---------- Information supplied ----------

theorem test_witness_StepAlwaysCompletes :
    (stream [0x00, 0x04, 0x04, 0x00]).callOk ∧ (calling (.decode ⟨4, 0x00, 0x07, []⟩) []).callOk ∧
    (calling (.decode ⟨5, 0x19, 0x06, [[0x41]]⟩) []).callOk ∧
    ({ calling .decodeLatch [0x01] with latch := ⟨5, 0x19, 0x06, [[0x41]]⟩ } : State).callOk :=
  ⟨trivial, .inl rfl, .inr rfl, trivial⟩

/-- The reset command in Error. -/
theorem test_witness_ResetCommandEffect :
    let s := { calling .reset [0x00] with st := .error, err := some ⟨.malformedHeader, 0, 0⟩ }
    s.call = some .reset ∧ seen (step s) = some ⟨.reading, 0, none, []⟩ := by decide

/-- Each call of CallsRunTheirComponent. -/
theorem test_witness_CallsRunTheirComponent :
    (calling (.convert 0xC110000000000000) []).call =
      some (.convert ((1 : BitVec 1) ++ (0x41 : BitVec 7) ++ (0x10000000000000 : BitVec 56))) ∧
    answered (step (calling (.convert 0xC110000000000000) [])) = some (.float64 0xBFF0000000000000) ∧
    answered (step (calling .readRecord [0x00, 0x04, 0x04, 0x00])) = some (.record ⟨4, 0x04, 0x00, []⟩ 4) ∧
    answered (step (calling (.element 0x06 0x4100000000000000) [])) = some (.element ⟨true, 5, 0x41, 0⟩) ∧
    (Record.wf ⟨5, 0x19, 0x06, [[0x41]]⟩ = true ∧ fdDecode ⟨5, 0x19, 0x06, [[0x41]]⟩ = .ok [.character 0x41]) ∧
    answered (step (calling (.decode ⟨5, 0x19, 0x06, [[0x41]]⟩) [])) = some (.values [.character 0x41]) ∧
    (Record.wf ⟨5, 0x19, 0x06, [[0x80]]⟩ = true ∧ fdDecode ⟨5, 0x19, 0x06, [[0x80]]⟩ = .err .invalidEncoding) ∧
    answered (step (calling (.decode ⟨5, 0x19, 0x06, [[0x80]]⟩) [])) = some (.error .invalidEncoding) := by decide

/-- The two calls on `REC`, which each consume it. -/
theorem test_witness_CallsRunTheirComponent_latch :
    let s := { calling .decodeLatch [] with latch := ⟨5, 0x19, 0x06, [[0x41]]⟩ }
    let u := { calling .decodeLatch [] with latch := ⟨5, 0x19, 0x06, [[0x80]]⟩ }
    answered (step s) = some (.values [.character 0x41]) ∧ ((nextOf (step s)).map State.latch) = some Record.blank ∧
    answered (step u) = some (.error .invalidEncoding) ∧
    s.st = .reading ∧ s.latch.wf = true ∧ fdDecode s.latch = .ok [.character 0x41] ∧
    u.latch.wf = true ∧ fdDecode u.latch = .err .invalidEncoding := by decide

/-- FD on `REC` right after reset is no stop: `REC` holds the blank record, which decodes to nothing. -/
theorem test_latch_at_reset : answered (step (calling .decodeLatch [])) = some (.values []) := by decide

/-- Each side of StopsOutsideTheContractOnly: the stops, and the nearest steps that do not stop. -/
theorem test_witness_StopsOutsideTheContractOnly :
    step { stream [] with pos := 1 } = .fault .cursorBeyondSource ∧
    step { calling .readRecord [] with pos := 1 } = .fault .cursorBeyondSource ∧
    step (calling (.decode ⟨6, 0x00, 0x02, [[0x01]]⟩) []) = .refused .recordOutsideContract ∧
    step { calling .decodeLatch [] with latch := ⟨6, 0x00, 0x02, []⟩ } = .refused .recordOutsideContract ∧
    (nextOf (step { stream [] with pos := 1, st := .done })).isSome = true ∧
    (nextOf (step { calling .readRecord [] with pos := 1, st := .error })).isSome = true ∧
    (nextOf (step (calling (.decode ⟨6, 0x00, 0x02, [[0x01, 0x02]]⟩) []))).isSome = true :=
  ⟨rfl, rfl, rfl, rfl, rfl, rfl, rfl⟩

/-- RunEndsInBoundedSteps, OutputIsAppendOnly and RunDependsOnParametersOnly: a run of one step. -/
theorem test_witness_run :
    let s := stream [0x00, 0x04, 0x04, 0x00]
    s.Inv ∧ s.call = none ∧ seen (core.run 1 s) = some ⟨.done, 4, none, [("ENDLIB", [])]⟩ := by
  unfold State.Inv; decide

theorem test_witness_RunDependsOnParametersOnly :
    let s := stream []
    let s' := { calling .readRecord [] with st := .done, pos := 7, reply := some (.float64 0) }
    sameRun s s' ∧ core.run 1 s.applyReset = .next (errored (stream []) .missingTerminator) := ⟨⟨rfl, rfl, rfl⟩, rfl⟩

/-- P1 with its second record and everything behind it replaced. -/
theorem test_witness_StepReadsOnlyItsRecord :
    let s := stream [0x00, 0x06, 0x00, 0x02, 0x02, 0x58, 0x00, 0x04, 0x04, 0x00]
    let src' := Mem.setBytes [] 0 [0x00, 0x06, 0x00, 0x02, 0x02, 0x58, 0xDE, 0xAD]
    s.call = none ∧ s.st = .reading ∧
    seen (step s) = some ⟨.reading, 6, none, [("HEADER", [.int16 600])]⟩ ∧
    ∀ a < 6, Mem.get src' a = s.byte a := by decide

/-- P1's first line, and a terminator line. -/
theorem test_witness_AssembledRecordDecodes :
    let s := stream [0x00, 0x06, 0x00, 0x02, 0x02, 0x58]
    assembleRecord 0x00 (.int16 [600]) = some [0x00, 0x06, 0x00, 0x02, 0x02, 0x58] ∧
    assembleRecord 0x04 .nodata = some [0x00, 0x04, 0x04, 0x00] ∧ s.call = none ∧ s.st = .reading ∧
    s.nameOf 0x00 = some "HEADER" ∧ s.pos + 6 ≤ s.n ∧
    ∀ i < 6, s.byte (s.pos + i) = ([0x00, 0x06, 0x00, 0x02, 0x02, 0x58] : List Byte).getD i 0 := by decide

theorem test_witness_ErrorKindsStayDistinct :
    let s := { stream [] with st := .error, err := some ⟨.malformedHeader, 0, 0⟩ }
    let t := { stream [] with st := .error, err := some ⟨.missingTerminator, 0, 0⟩ }
    s.err = some ⟨.malformedHeader, 0, 0⟩ ∧ t.err = some ⟨.missingTerminator, 0, 0⟩ ∧ s.errKind = 1 ∧ t.errKind = 7 := by
  decide

end Sys2Proof.Tests
end

/-! PROOFS. FloatConverter: when a result is a zero (R76). -/

namespace Sys2Proof.Machine

/-- The exponent of a binary64 pattern lies in its magnitude, the 63 bits below the sign (R62). -/
theorem exponent_of_magnitude (r : BitVec 64) : (r.extractLsb' 0 63).extractLsb' 52 11 = r.extractLsb' 52 11 := by
  refine BitVec.eq_of_getLsbD_eq fun i hi => ?_
  have hi' : 52 + i < 63 := by omega
  simp only [BitVec.getLsbD_extractLsb', hi, hi', decide_true, Bool.true_and, Nat.zero_add]

/-- A zero mantissa gives a zero (R80). -/
theorem magnitude_convert_zero (s : BitVec 1) (e : BitVec 7) : (convert s e 0).extractLsb' 0 63 = 0 := by
  rw [convert_zero, BitVec.extractLsb'_append_eq_right]

/-- A nonzero mantissa gives a normal number, whose biased exponent is at least 711 (R79), so no zero. -/
theorem magnitude_convert_ne_zero (s : BitVec 1) (e : BitVec 7) {m : BitVec 56} (hm : m ≠ 0) :
    (convert s e m).extractLsb' 0 63 ≠ 0 := by
  intro hzero
  have hexp : biasedExponent e m = 0 := by
    rw [← convert_exponent s e hm, ← exponent_of_magnitude, hzero]
    rfl
  have hlow := (biasedExponent_bounds e hm).1
  omega

/-- Settles O6: a zero mantissa gives a zero by definition, and the exponent of any other result is not zero. -/
theorem fcZeroExactlyForZeroMantissa : Obligations.FcZeroExactlyForZeroMantissa := by
  refine ⟨convert_zero 0 0, fun s e m => ⟨fun hzero => ?_, ?_⟩⟩
  · by_contra hm
    exact magnitude_convert_ne_zero s e hm hzero
  · rintro rfl
    exact magnitude_convert_zero s e

end Sys2Proof.Machine

/-! PROOFS. FieldDecoder: the values of R91 to R96, the standard readings of R103 and the element-wise decoding of
R98. -/

namespace Sys2Proof.Machine

/-! ### Chunks read as numbers (R103) -/

/-- A byte below a bit vector is one digit more in base 256 (R33). -/
theorem toNat_append_byte {w : Nat} (x : BitVec w) (b : Byte) : (x ++ b).toNat = x.toNat * 256 + b.toNat := by
  rw [BitVec.toNat_append, ← Nat.shiftLeft_add_eq_or_of_lt b.isLt, Nat.shiftLeft_eq]

theorem be16_toNat (b0 b1 : Byte) : (be16 b0 b1).toNat = b0.toNat * 256 + b1.toNat :=
  toNat_append_byte b0 b1

theorem be32_toNat (b0 b1 b2 b3 : Byte) :
    (be32 b0 b1 b2 b3).toNat = ((b0.toNat * 256 + b1.toNat) * 256 + b2.toNat) * 256 + b3.toNat := by
  simp only [be32, toNat_append_byte]

/-- The sign of a big-endian 16-bit quantity is bit 7 of its first byte. -/
theorem be16_toInt (b0 b1 : Byte) :
    (be16 b0 b1).toInt = (b0.toNat * 256 + b1.toNat : Int) - if 0x80 ≤ b0.toNat then 65536 else 0 := by
  have h1 := b1.isLt
  rw [BitVec.toInt_eq_toNat_cond, be16_toNat]
  split <;> split <;> omega

/-- The sign of a big-endian 32-bit quantity is bit 7 of its first byte. -/
theorem be32_toInt (b0 b1 b2 b3 : Byte) :
    (be32 b0 b1 b2 b3).toInt = (((b0.toNat * 256 + b1.toNat) * 256 + b2.toNat) * 256 + b3.toNat : Int) -
      if 0x80 ≤ b0.toNat then 4294967296 else 0 := by
  have h1 := b1.isLt
  have h2 := b2.isLt
  have h3 := b3.isLt
  rw [BitVec.toInt_eq_toNat_cond, be32_toNat]
  split <;> split <;> omega

/-- Settles O20: a chunk's value is its bytes side by side, whose readings are those of R33. -/
theorem chunksMatchStandardInterpretation : Obligations.ChunksMatchStandardInterpretation :=
  ⟨fun b0 b1 => ⟨.int16 (be16 b0 b1), rfl, congrArg some (be16_toInt b0 b1)⟩,
   fun b0 b1 b2 b3 => ⟨.int32 (be32 b0 b1 b2 b3), rfl, congrArg some (be32_toInt b0 b1 b2 b3)⟩,
   fun b0 b1 b2 b3 => ⟨be32 b0 b1 b2 b3, rfl, be32_toNat b0 b1 b2 b3⟩⟩

/-! ### Element by element (R98) -/

/-- Only NoData and BitArray have chunks without a value (R91, R92). -/
theorem elementOf_ne_nothing {t : DataType} (hn : t ≠ .noData) (hb : t ≠ .bitArray) (c : Chunk) :
    elementOf t c ≠ .nothing := by
  cases t <;> simp only [elementOf]
  case noData => exact absurd rfl hn
  case bitArray => exact absurd rfl hb
  case int16 => unfold elementInt16; split <;> simp
  case int32 => unfold elementInt32; split <;> simp
  case real32 => unfold elementReal32; split <;> simp
  case real64 => unfold elementReal64; split <;> simp
  case ascii =>
    unfold elementAscii
    split
    · split <;> simp
    · simp

/-- Where no chunk is without a value, a decoded record's values are what its chunks emit, chunk by chunk. -/
theorem decodeChunks_ok_map {f : Chunk → Element} (hf : ∀ c, f c ≠ .nothing) :
    ∀ {cs : List Chunk} {vs : List DecodedValue}, decodeChunks f cs = .ok vs → cs.map f = vs.map .emit
  | [], _, h => by
    cases h
    rfl
  | c :: cs, _, h => by
    rcases decodeChunks_ok_cons h with ⟨hc, _⟩ | ⟨v, vs', hc, hcs, rfl⟩
    · exact absurd hc (hf c)
    · rw [List.map_cons, List.map_cons, hc, decodeChunks_ok_map hf hcs]

/-- Settles O21: the emitted values and the chunks are lists of the same shape. -/
theorem decodingIsElementWise : Obligations.DecodingIsElementWise := by
  refine ⟨fun cs => ⟨decodeChunks_nothing fun _ _ => rfl, decodeChunks_nothing fun _ _ => rfl⟩, ?_⟩
  intro t cs vs hn hb hok
  have hmap := decodeChunks_ok_map (elementOf_ne_nothing hn hb) hok
  refine ⟨by simpa using (congrArg List.length hmap).symm, fun i c hc => ?_⟩
  have hi : (vs.map Element.emit)[i]? = some (elementOf t c) := by rw [← hmap, List.getElem?_map, hc]; rfl
  rw [List.getElem?_map, Option.map_eq_some_iff] at hi
  obtain ⟨v, hv, he⟩ := hi
  exact ⟨v, hv, he.symm⟩

/-! ### A record by its tag (R91 to R94, R96) -/

/-- FD dispatches on the tag alone (R90). -/
theorem fdDecode_of_tag {r : Record} {t : DataType} (h : r.dataType = Config.tagCode t) :
    fdDecode r = decodeChunks (elementOf t) r.payload := by
  unfold fdDecode
  rw [h, tagOfCode_tagCode]

/-- The chunk of a 64-bit word's bytes, the most significant first, is converted as that word (R55, R96). -/
theorem elementReal64_bytes64 (c : BitVec 64) : elementReal64 (bytes64 c) = .emit (.float64 (convertPattern c)) :=
  congrArg (fun v => Element.emit (.float64 (convertPattern v))) (be64_extract c)

/-- Settles O58: the tag selects the element operation, and each chunk has the form that the operation reads. -/
theorem fdDecodesByTag : Obligations.FdDecodesByTag := by
  refine fun r => ⟨fun ht => ?_, fun ht => ?_, fun ps ht hp => ?_, fun ps ht hp => ?_, fun cs ht hp => ?_⟩ <;>
    rw [fdDecode_of_tag ht]
  · exact decodeChunks_nothing fun _ _ => rfl
  · exact decodeChunks_nothing fun _ _ => rfl
  · rw [hp]
    exact decodeChunks_emit fun _ _ => rfl
  · rw [hp]
    exact decodeChunks_emit fun _ _ => rfl
  · rw [hp]
    exact decodeChunks_emit fun c _ => elementReal64_bytes64 c

end Sys2Proof.Machine

/-! PROOFS. RecordDecoder: the header at the cursor (R112) and the record that RF frames (R117). -/

namespace Sys2Proof.Machine

/-- A record that RF frames lies inside the source and has a legal tag and length; it is the record at the cursor, and
the new cursor is behind it (R119). -/
theorem rfRead_ok {s : State} {r : Record} {p : Nat} (h : rfRead s = .ok (r, p)) :
    ∃ t, s.byte (s.pos + 3) = Config.tagCode t ∧ legalLength t (s.word16 s.pos) = true ∧
      s.pos + (s.word16 s.pos).toNat ≤ s.n ∧ r = recordAt s t (s.word16 s.pos) (s.byte (s.pos + 2)) ∧
      p = s.pos + (s.word16 s.pos).toNat := by
  unfold rfRead at h
  by_cases h4 : s.pos + 4 ≤ s.n
  · simp only [State.header_of_le h4] at h
    rcases rfFrame_cases s ⟨s.word16 s.pos, s.byte (s.pos + 2), s.byte (s.pos + 3)⟩ with
      ⟨-, he⟩ | ⟨t, ht, ⟨-, he⟩ | ⟨-, -, he⟩ | ⟨hl, hn, he⟩⟩ <;> rw [he] at h <;> cases h
    exact ⟨t, ht, hl, hn, rfl, rfl⟩
  · simp only [State.header_of_lt (Nat.lt_of_not_le h4)] at h
    cases h

/-- Settles O26: a legal length is at least 4, and the record is the one at the cursor. -/
theorem rfRecordsAreWellFormed : Obligations.RfRecordsAreWellFormed := by
  intro s r p h
  obtain ⟨t, -, hlegal, hn, rfl, rfl⟩ := rfRead_ok h
  exact ⟨recordAt_wf hlegal, rfl, rfl, Nat.add_le_add_left (legalLength_ge hlegal) s.pos, hn⟩

/-- Settles O28: the length word is the signed big-endian reading of the first two bytes. -/
theorem headerFieldsAtCursor : Obligations.HeaderFieldsAtCursor :=
  fun s h => ⟨_, State.header_of_le h, be16_toInt (s.byte s.pos) (s.byte (s.pos + 1)), rfl, rfl⟩

end Sys2Proof.Machine

/-! PROOFS. Driver: the entry to Error (R136). -/

namespace Sys2Proof.Machine

/-- Without a call a step is one iteration of SQ.STEP, whichever row the header at the cursor selects (R131). -/
theorem step_eq_execSqStep {s : State} (hc : s.call = none) : step s = execSqStep s := by
  rw [step_of_noCall hc]
  by_cases h4 : s.pos + 4 ≤ s.n
  · have hh := State.header_of_le h4
    cases hd : decodeHeader ⟨s.word16 s.pos, s.byte (s.pos + 2), s.byte (s.pos + 3)⟩ with
    | error r =>
      rw [State.fetch_of_error hh hd]
      rfl
    | ok i =>
      obtain ⟨t, ht, he⟩ := exec_decodeHeader hd s
      rw [State.fetch_of_header hh hd, he]
      by_cases hr : s.st = .reading
      · rw [execSqStep_tag hr h4 ht, ← ht]
      · rw [recordStep_disabled hr, execSqStep_disabled hr]
  · rw [State.fetch_of_noHeader (State.header_of_lt (Nat.lt_of_not_le h4))]
    rfl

----------

*Problem to solve*: Starting at the line that contains "elementOf t c ≠ .nothing := by" and stopping after the line that contains "cs, _, h => by", write out every line exactly as it appears above, and no other line.

*Result of the exercise*:
    elementOf t c ≠ .nothing := by
  cases t <;> simp only [elementOf]
  case noData => exact absurd rfl hn
  case bitArray => exact absurd rfl hb
  case int16 => unfold elementInt16; split <;> simp
  case int32 => unfold elementInt32; split <;> simp
  case real32 => unfold elementReal32; split <;> simp
  case real64 => unfold elementReal64; split <;> simp
  case ascii =>
    unfold elementAscii
    split
    · split <;> simp
    · simp

/-- Where no chunk is without a value, a decoded record's values are what its chunks emit, chunk by chunk. -/
theorem decodeChunks_ok_map {f : Chunk → Element} (hf : ∀ c, f c ≠ .nothing) :
    ∀ {cs : List Chunk} {vs : List DecodedValue}, decodeChunks f cs = .ok vs → cs.map f = vs.map .emit
  | [], _, h => by
    cases h
    rfl
  | c :: cs, _, h => by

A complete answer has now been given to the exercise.